Proponuję skromnie dla utrzymania rytmu i rymu

Te z duża dupą i małym biustem
Kobiece, cellulitowe, grube uda
Mam powodzenie, z takim gustem
Dzięki niemu ...wyprawiam z Wami cuda

Brunetka, blondynka czy rudzielec
Zabiegają o me względy, stadami
Spokój niestety mam tylko niedzielę
To ja pan Dyziek… Wasz fryzjer kochany

I nie "zbiegają" tylko "zabiegają" łatwo komuś wytykać ...NIE?

Opublikowano

Zaloguj się, aby zobaczyć zawartość.


Dziękuję za pomoc


W większości zastosuje Twoje porady.
Ale w jednym się z Toba nie zgadzam
Najtańszą satyrą jest próba szokowania wulgaryzmami, (to nie to samo co dosadność)
lub kpina z ludzkich ułomności. Chodzi oto by wywołać śmiech, a nie rubaszny rechot.
W tym wierszyku ja-Dyziek–fryzjer, mam bardzo sympatyczny stosunek do kobiet.
Jeżeli którejkolwiek powiem „ma pani piękną dużą pupę „ zobaczę uśmiech, ale jeśli powiem
„ma pani piękna dużą dupę” zobaczę gwiazdy.
To w sumie kwestia gustu a nie kwestia mówienia wprost. Mówiąc dosadnie mam taki gust Pozostałe uwagi zastosuję są trafne, dziękuję i bez urazy się uśmiecham
Pozdrawiam
Opublikowano

Tak było przed edycją

A co tam …macie i moje wyznanie
Kocham wszystkie, piękne istoty
Grube, chude w odmiennym stanie
Od poniedziałku do soboty

Te z duża pupą i małym biustem
Kobiece, spore cellulitowe uda
Mam powodzenie, przy takim guście
Z Wami wyprawiam swoiste cuda

Brunetka, blondynka czy rudzielec
Zbiegają o me względy, stadami
Spokój niestety mam tylko niedzielę
To ja pan Dyziek… Wasz fryzjer ukochany

Opublikowano

I ja się uśmiechnęłam Dyziu.
Przez moment bowiem wyobraziłam sobie drwala w roli fryzjera.
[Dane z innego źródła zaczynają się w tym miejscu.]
-- ==== Sys2Proof/Machine/Bank.lean ====
section
/-!
DEFINITION. The commands of path K (R309 to R323): bank updates, reductions and conversions, the operations of the bank
ALUs, and collectives.
-/
namespace Sys2Proof.Machine
open Sys2Proof

/-! ### Issue (R311 to R315) -/

/-- The formats of an operation of BANKOP (R313). -/
def bankFormats (sel : Nat) : List Ty :=
  match sel % 8 with
  | 0 | 6 => [.i32, .u32, .f32, .bf16x2, .res28]
  | 1 | 2 => [.i32, .u32, .f32, .bf16x2]
  | _ => [.i32, .u32]
/-- `.sat` where R312 does not accept it. -/
def satRefused (sat : Bool) (add : Bool) (t : Ty) : Bool := sat && (!add || !(t == .i32 || t == .u32))

/-- The handles of BANKOP (R312, R313). -/
def bankopNames (sel : Nat) (sat : Bool) (hs : List Desc) (a b : Word) : List Named :=
  let d := descAt hs 0
  ⟨d, offsetOf a, [(3, !(bankFormats sel).contains d.ty), (4, d.space == 1),
      (8, !d.plain || satRefused sat (decide (sel % 8 = 0)) d.ty)], false, false⟩ ::
    (hs.drop 1).map fun h => ⟨h, offsetOf b, [(3, h.ty != d.ty), (4, h.space == 1), (7, !d.sameExtents h), (8, !h.plain)],
      false, false⟩
/-- BANKOP (R311, R313). -/
def execBankop (x : HandleArgs) (s : State) : Host.Outcome State Fault Refusal :=
  issue (.bankop x) x.head 0#32 (commandBody x .bankop (fun g => .engine (bankOfGang g))
    (if 8 ≤ x.sel.toNat then [x.x1.toNat] else [x.x1.toNat, x.x2.toNat]) (bankopNames x.sel.toNat x.sat)) s

/-- BANKRED (R311, R314). -/
def execBankred (x : HandleArgs) (s : State) : Host.Outcome State Fault Refusal :=
  issue (.bankred x) x.head 0#32 (commandBody x .bankred (fun g => .engine (bankOfGang g)) [x.x1.toNat, x.x2.toNat]
    (reduceNames x.sel.toNat true x.sat)) s

/-- The handles of CRES (R312, R315). -/
def cresNames (sel : Nat) (sat : Bool) (hs : List Desc) (a b : Word) : List Named :=
  let d := descAt hs 0
  let s := descAt hs 1
  let pair := if sel = 0 then s.ty == .res28 && (d.ty == .i32 || d.ty == .f32) else s.ty == .i32 && d.ty == .res28
  let okD := if sel = 0 then d.ty == .i32 || d.ty == .f32 else d.ty == .res28
  [⟨d, offsetOf a, [(3, !okD), (4, d.space == 1), (8, !d.plain || sat)], false, false⟩,
   ⟨s, offsetOf b, [(3, !pair), (4, s.space == 1), (7, !d.sameExtents s), (8, !s.plain)], false, false⟩]
/-- CRES (R311, R315). -/
def execCres (x : HandleArgs) (s : State) : Host.Outcome State Fault Refusal :=
  issue (.cres x) x.head 0#32 (commandBody x .cres (fun g => .engine (bankOfGang g)) [x.x1.toNat, x.x2.toNat]
    (cresNames x.sel.toNat x.sat)) s

/-- The handles of COLL (R312, R319). -/
def collNames (sel : Nat) (sat : Bool) (hs : List Desc) (a b : Word) : List Named :=
  let d := descAt hs 0
  let s := descAt hs 1
  let formats : List Ty := [.i32, .u32, .f32, .bf16x2] ++ (if sel / 4 = 0 then [.res28] else [])
  [⟨d, offsetOf a, [(3, !formats.contains d.ty), (4, d.space == 1), (8, !d.plain || satRefused sat (decide (sel / 4 = 0)) d.ty)],
      false, false⟩,
   ⟨s, offsetOf b, [(3, s.ty != d.ty), (4, s.space == 1), (8, !s.plain)], false, false⟩]

/-- The bay of a team (R6, R25): that of its first core. -/
def Team.bay (t : Team) : Nat := t.cores.getD 0 0 / 4

/-- The instance of a COLL (R25, R318): its own, at crew scope the one whose crew the team is in, wherever a restore has placed it
since, or that of its bay; or a new one, whose crew is fixed now: the teams of the grid that are members of the bay's crew. -/
def collInstance (s : State) (gr : Grid) (t : Team) (scope tag n : Nat) : Coll × State :=
  let same := s.colls.filter fun i => i.scope == scope && i.grid == gr.id && i.tag == tag && i.n == n
  let own := if scope = 2 then
      (match same.find? (fun i => i.crew.contains t.id) with
       | some i => some i
       | none => same.find? (fun i => i.bay == t.bay))
    else same.head?
  match own with
  | some i => (i, s)
  | none =>
    let crew := if scope = 2 then (s.teams.filter fun u => u.grid == gr.id && u.bay == t.bay).map (·.id) else []
    let i : Coll := ⟨s.nextId, scope, gr.id, tag, n, t.bay, crew, false, false⟩
    (i, { s with colls := s.colls ++ [i], nextId := s.nextId + 1 })

/-- COLL (R311, R318): it joins its instance; a team outside the crew ends at once with NOTMEMBER, one whose instance has
aborted with ABORT. -/
def collBody (x : HandleArgs) (c : Ictx) : Body :=
  let scope := x.rnd.toNat
  let tag := x.x3.toNat
  match commandBody x .coll (fun g => .engine (bankOfGang g)) [x.x1.toNat, x.x2.toNat] (collNames x.sel.toNat x.sat) c,
      c.s.gridOf c.g, c.s.team? c.g.team with
  | .go p, some gr, some t =>
    let n := match t.colls.find? (fun k => k.1 == scope && k.2.1 == tag) with | some k => k.2.2 | none => 0
    let s := p.s.onTeam t.id fun t =>
      { t with colls := (scope, tag, n + 1) :: t.colls.filter (fun k => !(k.1 == scope && k.2.1 == tag)) }
    let r := collInstance s gr t scope tag n
    let out := scope = 2 ∧ r.1.crew.contains t.id = false
    let status := if out then 9 else if r.1.abort then 10 else 0
    let s := r.2.onIssued c fun k =>
      if status = 0 then { k with coll := some r.1.no } else { k with started := true, ended := true, status := status }
    let next := if status = 0 then [Instr.collInstanceComplete r.1.no [] .none] else [.commandComplete (bankOfGang c.g)]
    .go { p with s := s.later next }
  | b, _, _ => b
/-- COLL (R311, R318). -/
def execColl (x : HandleArgs) (s : State) : Host.Outcome State Fault Refusal :=
  issue (.coll x) x.head 0#32 (collBody x) s

/-! ### Element operations at the banks (R309, R310) -/

/-- What a chunk of path K carries to a bank: the operand in 256 bits, the number of the summands of a RES28 operand and their
largest |CRT| (R79), and the number of operations (R310). -/
def packBank (v count mag ops : Nat) : Nat := v % 2 ^ 256 + count * 2 ^ 256 + mag * 2 ^ 288 + ops * 2 ^ 320

/-- The largest |CRT| of RES28 words. -/
def largestMag (vs : List Nat) : Nat := vs.foldl (fun m v => max m (resCrt (resRead v)).natAbs) 0
/-- RNG of R79: count times the largest magnitude passes the range. -/
def sumRange (count mag : Nat) : Flags := flagIf (decide (67108607 < count * mag)) fRng

/-- The item of element n of BANKOP (R313). -/
def bankopItem (x : HandleArgs) (hs : List Desc) (offD offS : Int) (scalar : Word) (n : Nat) : Item :=
  let d := descAt hs 0
  let i := unravel d.ext n
  let src := if 8 ≤ x.sel.toNat then [] else [(descAt hs 1).elemAcc offS i]
  ⟨src, [d.elemAcc offD i], fun vs =>
    let v := if 8 ≤ x.sel.toNat then scalar.toNat else vs.getD 0 0
    .ok ([if d.ty = .res28 then packBank v 1 (largestMag [v]) 1 else packBank v 0 0 1], fNone)⟩

/-- The item of element n of BANKRED (R314): the banks combine the sources into r. DESIGN CHOICE (log 29): each source is one bank
operation of R310, and `.acc` one more. -/
def bankredItem (x : HandleArgs) (hs : List Desc) (offD offS : Int) (n : Nat) : Item :=
  let d := descAt hs 0
  let s := descAt hs 1
  let i := unravel d.ext n
  let sel := x.sel.toNat
  ⟨(reducedIndices d s i).map (s.elemAcc offS), [d.elemAcc offD i], fun vs =>
    let ops := vs.length + (if 8 ≤ sel then 1 else 0)
    if exactSum sel x.sat d.ty then
      let r : Int := vs.foldl (fun (acc : Int) v => acc + readInt 32 (tySigned d.ty) v) 0
      if 8 ≤ sel then .ok ([packBank (wrapNat 256 r) 0 0 ops], fNone)
      else let y := narrow 32 (tySigned d.ty) true r; .ok ([packBank y.val 0 0 ops], y.flags)
    else
      let r := reduceAll sel x.rnd.toNat false d.ty vs
      let mag := largestMag vs
      let rng := if d.ty = .res28 ∧ sel < 8 then sumRange vs.length mag else fNone
      .ok ([packBank r.val (if d.ty = .res28 then vs.length else 0) mag ops], r.flags ||| rng)⟩

/-- The item of element n of CRES (R315). -/
def cresItem (x : HandleArgs) (hs : List Desc) (offD offS : Int) (n : Nat) : Item :=
  let d := descAt hs 0
  let s := descAt hs 1
  let i := unravel d.ext n
  ⟨[s.elemAcc offS i], [d.elemAcc offD i], fun vs =>
    let r := rcvtLane d.ty s.ty x.rnd.toNat (vs.getD 0 0)
    .ok ([packBank r.val 0 0 1], r.flags)⟩

/-- The items of a command of path K. -/
def Cmd.bankItems (k : Cmd) (els : List Nat) : List Item :=
  let hs := k.handles.map Handle.desc
  let offD := offsetOf k.a
  match k.op with
  | .bankop => els.map (bankopItem k.x hs offD (offsetOf k.b) k.b)
  | .bankred => els.map (bankredItem k.x hs offD (offsetOf k.b))
  | .cres => els.map (cresItem k.x hs offD (offsetOf k.b))
  | _ => []

/-- The operation a command performs at the bank (R313 to R315): BANKRED without `.acc` and CRES write their value. -/
def Cmd.bankSel (k : Cmd) : Nat :=
  match k.op with
  | .bankop => k.x.sel.toNat % 8
  | .bankred => if 8 ≤ k.x.sel.toNat then k.x.sel.toNat % 8 else 6
  | _ => 6

/-- The writes of a chunk go to the banks as operations, in iteration order (R309); the zero of a poisoned element is stored as
it is (R293). -/
def queueBankOps (s : State) (k : Cmd) (r : ChunkEnd) : State :=
  let ty := (descAt (k.handles.map Handle.desc) 0).ty
  let ops := r.writes.reverse.mapIdx fun i w =>
    let zero := decide (w.2.2 = poisonZero)
    ({ id := s.nextId + i, bank := s.bankNo (w.2.1.key % 2 ^ 64), cmd := k.id, key := w.2.1.key, ty := ty,
       op := if zero then 6 else k.bankSel,
       sat := k.x.sat, rnd := if k.op = .bankred ∨ k.op = .bankop then k.x.rnd.toNat else 0,
       value := w.2.2 % 2 ^ 256, exact := !zero && k.op == .bankred && exactSum k.x.sel.toNat k.x.sat ty,
       count := bitsOf w.2.2 256 32, mag := bitsOf w.2.2 288 32, ops := if zero then 1 else bitsOf w.2.2 320 64 } : BankOp)
  { s with bankOps := s.bankOps ++ ops, nextId := s.nextId + ops.length }.later (ops.map fun (o : BankOp) => .bankOperation o.bank)

/-- A word that a bank ALU copies: a malformed RES28 word is reduced and sets RNG (R77, R313). -/
def bankCopy (t : Ty) (v : Nat) : Res := if t = .res28 then soleOperand t v else Res.pure v

/-- Op(old, s) at a bank (R313, R314). -/
def bankApply (o : BankOp) (old : Nat) : Res :=
  let v := o.value % 2 ^ 32
  match o.op with
  | 0 =>
    match o.ty with
    | .f32 => fAdd fmtF32 o.rnd false old v
    | .bf16x2 => packed 16 (fun a b _ => fAdd fmtBF16 o.rnd false a b) old v 0
    | .res28 => (resBinary (fun a b => a + b) old v).also
        (if o.count = 0 then fNone else sumRange (o.count + 1) (max o.mag (largestMag [old])))
    | _ => narrow 32 (tySigned o.ty) o.sat (readInt 32 (tySigned o.ty) old +
        (if o.exact then signedOf 256 o.value else readInt 32 (tySigned o.ty) v))
  | 1 | 2 =>
    match o.ty with
    | .f32 => fMinMax fmtF32 (decide (o.op = 1)) old v
    | .bf16x2 => packed 16 (fun a b _ => fMinMax fmtBF16 (decide (o.op = 1)) a b) old v 0
    | _ =>
      let a := readInt 32 (tySigned o.ty) old
      let b := readInt 32 (tySigned o.ty) v
      Res.pure (wrapNat 32 (if o.op = 1 then min a b else max a b))
  | 3 => Res.pure (old &&& v)
  | 4 => Res.pure (old ||| v)
  | 5 => Res.pure (old ^^^ v)
  | _ => bankCopy o.ty v

/-- Perform one element operation: memory, the command's flags, its charge. -/
def performBankOp (s : State) (o : BankOp) : State :=
  let r := bankApply o (s.load o.key 4)
  let v := match s.cmd? o.cmd with | some k => some k.vd | none => none
  let s := { s.store o.key 4 r.val with bankOps := s.bankOps.filter (fun p => p.id != o.id) }
  let s := s.onCmd o.cmd fun k => { k with flags := k.flags ||| r.flags }
  match v with
  | some v => s.charge v (s.sliceEnergy (o.bank / 64) * o.ops)
  | none => s

/-- A request is an atomic to common memory that waits at a bank. -/
def Req.atBank (s : State) (bank : Nat) (r : Req) : Bool :=
  r.space == .common && !r.served && (match r.kind with | .atomic _ _ => true | _ => false) &&
    r.accs.any fun a => s.bankNo (a.key % 2 ^ 64) == bank

/-- The next operation of a bank, in the order in which the operations reached it (R309): a command's element operation or
an atomic. -/
def nextAtBank (s : State) (bank : Nat) : State :=
  let o := s.bankOps.find? fun o => o.bank == bank
  let r := s.reqs.find? fun r => r.atBank s bank && reqReady s r
  match o, r with
  | some o, some r => if o.id < r.id then performBankOp s o else (s.perform r).markServed r.id
  | some o, none => performBankOp s o
  | none, some r => (s.perform r).markServed r.id
  | none, none => s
Fryzjera od ... no od fryzur ma się rozumieć;-)))
Buźka na ... czółko ( to w kółko ) hihi
J.

Opublikowano

Zaloguj się, aby zobaczyć zawartość.




Mimo iż często kieckę zadziera
Tam się goli, nie trzeba fryzjera
A kiecę wysoko zadzierała
By zwabić pod nią wąsy drwala
Tam gdzie to ostre rżysko
W tej materii to wszystko
Opublikowano

Zaloguj się, aby zobaczyć zawartość.




Mimo iż często kieckę zadziera
Tam się goli, nie trzeba fryzjera
A kiecę wysoko zadzierała
By zwabić pod nią wąsy drwala
Tam gdzie to ostre rżysko
W tej materii to wszystko
walonki, kufajkę na sobie miała
bo wcale drwala kusić nie chciała
lecz to wyobraźni popalić dało
i ujrzał ją w myślach nagą całą
o pomstę do nieba wszystko woła
bo wokół rżyska każda rozmowa
teraz już kończę te śmieszne rymy
nim się w maliny drwalu wpędzimy
Opublikowano

Zaloguj się, aby zobaczyć zawartość.




Mimo iż często kieckę zadziera
Tam się goli, nie trzeba fryzjera
A kiecę wysoko zadzierała
By zwabić pod nią wąsy drwala
Tam gdzie to ostre rżysko
W tej materii to wszystko
walonki, kufajkę na sobie miała
bo wcale drwala kusić nie chciała
lecz to wyobraźni popalić dało
i ujrzał ją w myślach nagą całą
o pomstę do nieba wszystko woła
bo wokół rżyska każda rozmowa
teraz już kończę te śmieszne rymy
nim się w maliny drwalu wpędzimy

O cholera
Drwal ,maliny
Zaczęliśmy od fryzjera
Do północy zdążymy?
Kolejarza i montera
Pod kieckę podprowadzimy
Ty tylko zadzieraj
Ich też w maliny wpuścimy
Opublikowano

drwal posiłki zwołuje ; kolejarza, montera
toż to się szykuje jakaś seks- afera
lepiej kieckę do szafy odwiesić zawczasu
nim całą tę ferajnę pogonią do lasu


Dziś już machałam łapką .
Dobranoc Dyźku

Opublikowano

Zaloguj się, aby zobaczyć zawartość.



Gdzie, gdzie, gdzie
W kółko się obracam
Skąd ona wie
Z zażenowania głowę tracę
Jeszcze raz przeglądam wszystko
Gdzie mi to cudo wyszło

Oczywiście żeby nie pęc z dumy, musiałem udawać zdziwienie.
Swoją drogą jak łatwo przełykam kłamstwa w pochlebstwach i jak… smakują.
Nie jestem na diecie, nie musisz sie zatem hamować w tych pochlebstwach.
A z Twojego pióra smakują jak konfitura.
Dziękuję i czekam na Twoje wiersze.

Jeśli chcesz dodać odpowiedź, zaloguj się lub zarejestruj nowe konto

Jedynie zarejestrowani użytkownicy mogą komentować zawartość tej strony.

Zarejestruj nowe konto

Załóż nowe konto. To bardzo proste!

Zarejestruj się

Zaloguj się

Posiadasz już konto? Zaloguj się poniżej.

Zaloguj się


  • Zarejestruj się. To bardzo proste!

    Dzięki rejestracji zyskasz możliwość komentowania i dodawania własnych utworów.

  • Ostatnio dodane

  • Ostatnie komentarze

    • @Alicja_Wysocka

      Zaloguj się, aby zobaczyć zawartość.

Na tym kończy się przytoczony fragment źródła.